Pakistan plans to privatise state-owned enterprises to boost economy

The government’s biggest state-owned asset going on sale is the Pakistan International Airlines (PIA) which has racked up losses of approximately USD 3.6 billion in the last 20 years.

Karachi: Pakistan plans to offload dozens of state-owned enterprises, including the ailing national flag carrier, as the cash-strapped country seeks another bailout package from the IMF to bolster the economy that has fallen into debt and a low-growth crisis.

The government’s biggest state-owned asset going on sale is the Pakistan International Airlines (PIA) which has racked up losses of approximately USD 3.6 billion in the last 20 years.

The privatisation of the airlines is seen as the real test case for the government’s move to liquidate state-owned enterprises to bolster the economy.

These include the Roosevelt Hotel in New York, State Life Insurance Corporation, Lahore Electric Supply, First Women Bank, Pakistan Reinsurance, Services International Hotel in Lahore, House Building Finance Corporation, and dozens of other enterprises now mostly showing losses.

According to a senior official who declined to be named, some 10 entities have already submitted bids for a majority stake in the airlines, including Pakistani business tycoon Arif Habib, and three of the nation’s private airlines.

The deadline for bidding was May 18 but the official said it has been extended for a few more days.

Financial expert Tariq Hameed, of the Capital Investments, believes that if the government can successfully sell off majority shares in the PIA, it would define the sale of other enterprises as well.

“How much the government can earn from the sale of these state-owned enterprises, especially PIA is important to Pakistan’s need of a USD 6 billion to USD 8 billion bailout that the country is seeking from the IMF,” he said.

An International Monetary Fund (IMF) delegation, which is in Pakistan, has made it clear to the government’s financial experts that it must stop subsidising money-losing state-owned entities as a condition for loans to help prop up a faltering economy.

An official involved in the privatisation bid, who also didn’t want to divulge his name, said there was no official minimum price for PIA shares but bidding should start at around USD 300 million.

Previous governments have also tried to sell the airlines which was once the pride of Pakistan. Previous attempts have seen employee strikes, court cases, and flight suspensions but this time the economic situation of the country is such that the privatisation process could go ahead.

The planned sale has the support of the Special Investment Facilitation Council (SIFC), a body created by the new government for privatising money-bleeding enterprises.

Media reports point to the powerful military establishment also backing the sale of these enterprises this time.

But Asma Hyder, professor of economics at the Institute of Business Administration in Karachi believes the privatisation (of SOEs) is not the solution to Pakistan’s economic problems.

She noted that one reason for the national airlines suffering crippling financial losses has been the “politicisation” of the airlines by various governments which has led to over-staffing, unnecessary properties, poor policies regarding routes and leasing of aircraft.

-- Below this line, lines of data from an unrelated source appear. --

-- ==== Sys2Proof/Machine/Operands.lean ====
section
/-! DEFINITION. The contents of arriving messages, read from their data fields by the layouts of R169. -/

namespace Sys2Proof.Machine

/-- The joint a code names, or none (R1). -/
def jointOf : Nat → Option Joint
  | 0 => some .boom | 1 => some .stick | 2 => some .bucket | _ => none

/-- A two-bit status: 0 is OK, every other code is taken as FAULT (R1, R169). -/
def statusOf (n : Nat) : Status := if n = 0 then .ok else .fault

/-- One channel as a JOINT_SAMPLE carries it. -/
structure ChannelIn where
  reading : Int
  status  : Status
  deriving DecidableEq, Repr

/-- JOINT_SAMPLE. -/
structure JointIn where
  joint : Option Joint
  ch1   : ChannelIn
  ch2   : ChannelIn
  ch3   : ChannelIn
  deriving DecidableEq, Repr

/-- JOINT_SAMPLE from its data field. -/
def readJoint (d : List Byte) : JointIn :=
  { joint := jointOf (u8 d 0)
    ch1 := { reading := s16 d 1, status := statusOf (u8 d 7 % 4) }
    ch2 := { reading := s16 d 3, status := statusOf (u8 d 7 / 4 % 4) }
    ch3 := { reading := s16 d 5, status := statusOf (u8 d 7 / 16 % 4) } }

/-- SLEW_SAMPLE. -/
structure SlewIn where
  raw       : Nat
  speed     : Int
  latched   : Nat
  indexSeen : Bool
  status    : Status
  deriving DecidableEq, Repr

/-- SLEW_SAMPLE from its data field. -/
def readSlew (d : List Byte) : SlewIn :=
  { raw := u16 d 0, speed := s16 d 2, latched := u16 d 4, indexSeen := bitAt d 6 0,
    status := statusOf (u8 d 6 / 2 % 4) }

/-- ENGINE_STATUS. -/
structure EngineIn where
  speed   : Nat
  load    : Nat
  fuel    : Nat
  derate  : Nat
  running : Bool
  deriving DecidableEq, Repr

/-- ENGINE_STATUS from its data field. -/
def readEngine (d : List Byte) : EngineIn :=
  { speed := u16 d 0, load := u8 d 2, fuel := u16 d 3, derate := u8 d 5, running := bitAt d 6 0 }

/-- VALVE_STATUS: the applied caps in function order. -/
def readEcho (d : List Byte) : Eight Nat :=
  ⟨u8 d 0, u8 d 1, u8 d 2, u8 d 3, u8 d 4, u8 d 5, u8 d 6, u8 d 7⟩

/-- The fence kind a code names, or none (R73). -/
def fenceKindOf : Nat → Option FenceKind
  | 0 => some .sector | 1 => some .ceiling | 2 => some .floor | 3 => some .reach | _ => none

/-- FENCE_SET (R73). The band is none when the request carries none. -/
structure FenceIn where
  slot  : Nat
  kind  : Option FenceKind
  start : Nat
  stop  : Nat
  limit : Int
  band  : Option Nat
  deriving DecidableEq, Repr

/-- FENCE_SET from its data field. -/
def readFence (d : List Byte) : FenceIn :=
  { slot := u8 d 0, kind := fenceKindOf (u8 d 1), start := u16 d 3, stop := u16 d 5, limit := s16 d 7,
    band := if bitAt d 2 0 then some (u16 d 9) else none }

/-- The section a code names, or none (R152). -/
def sectionOf : Nat → Option Section
  | 0 => some .geometry | 1 => some .panels | 2 => some .fences | 3 => some .economy | 4 => some .service
  | 5 => some .limits | 6 => some .index | _ => none

end Sys2Proof.Machine
end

Earlier this year, the national airlines had to suspend most of their flights or reschedule them for a week after the Pakistan State Oil stopped credit lines on the supply of fuel to the cash-strapped airlines.

“These issues affect most of the state-owned enterprises and have to be addressed,” she said.

PIA still has a 41 per cent share in the domestic market, as well as a 22 per cent slice of international route business, according to the Pakistan Civil Aviation Authority.

The drop in the Pakistani rupee has hurt revenue in US dollar terms — the currency in which fuel is priced and more importantly the same UAE airlines PIA helped set-up have now captured business from PIA on international routes.

PIA is expected to show a USD 400 million shortfall in the latest financial year review even though it has relied heavily on a USD 40 million annual government subsidy but still carries a USD 3 billion debt load.

With so much debt to show, the government has hired a global consulting firm, which has recommended breaking PIA into two companies, where a new holding company will be created to park the debt.

Aviation expert Taj Haider, who has retired from the national airlines, believes the bid to break PIA into two entities will be fraught with legal and other problems.

“It is not going to be an easy road ahead and if the government can’t complete the privatisation of the airlines smoothly it will have a bearing on the sale of their other enterprises,” he said.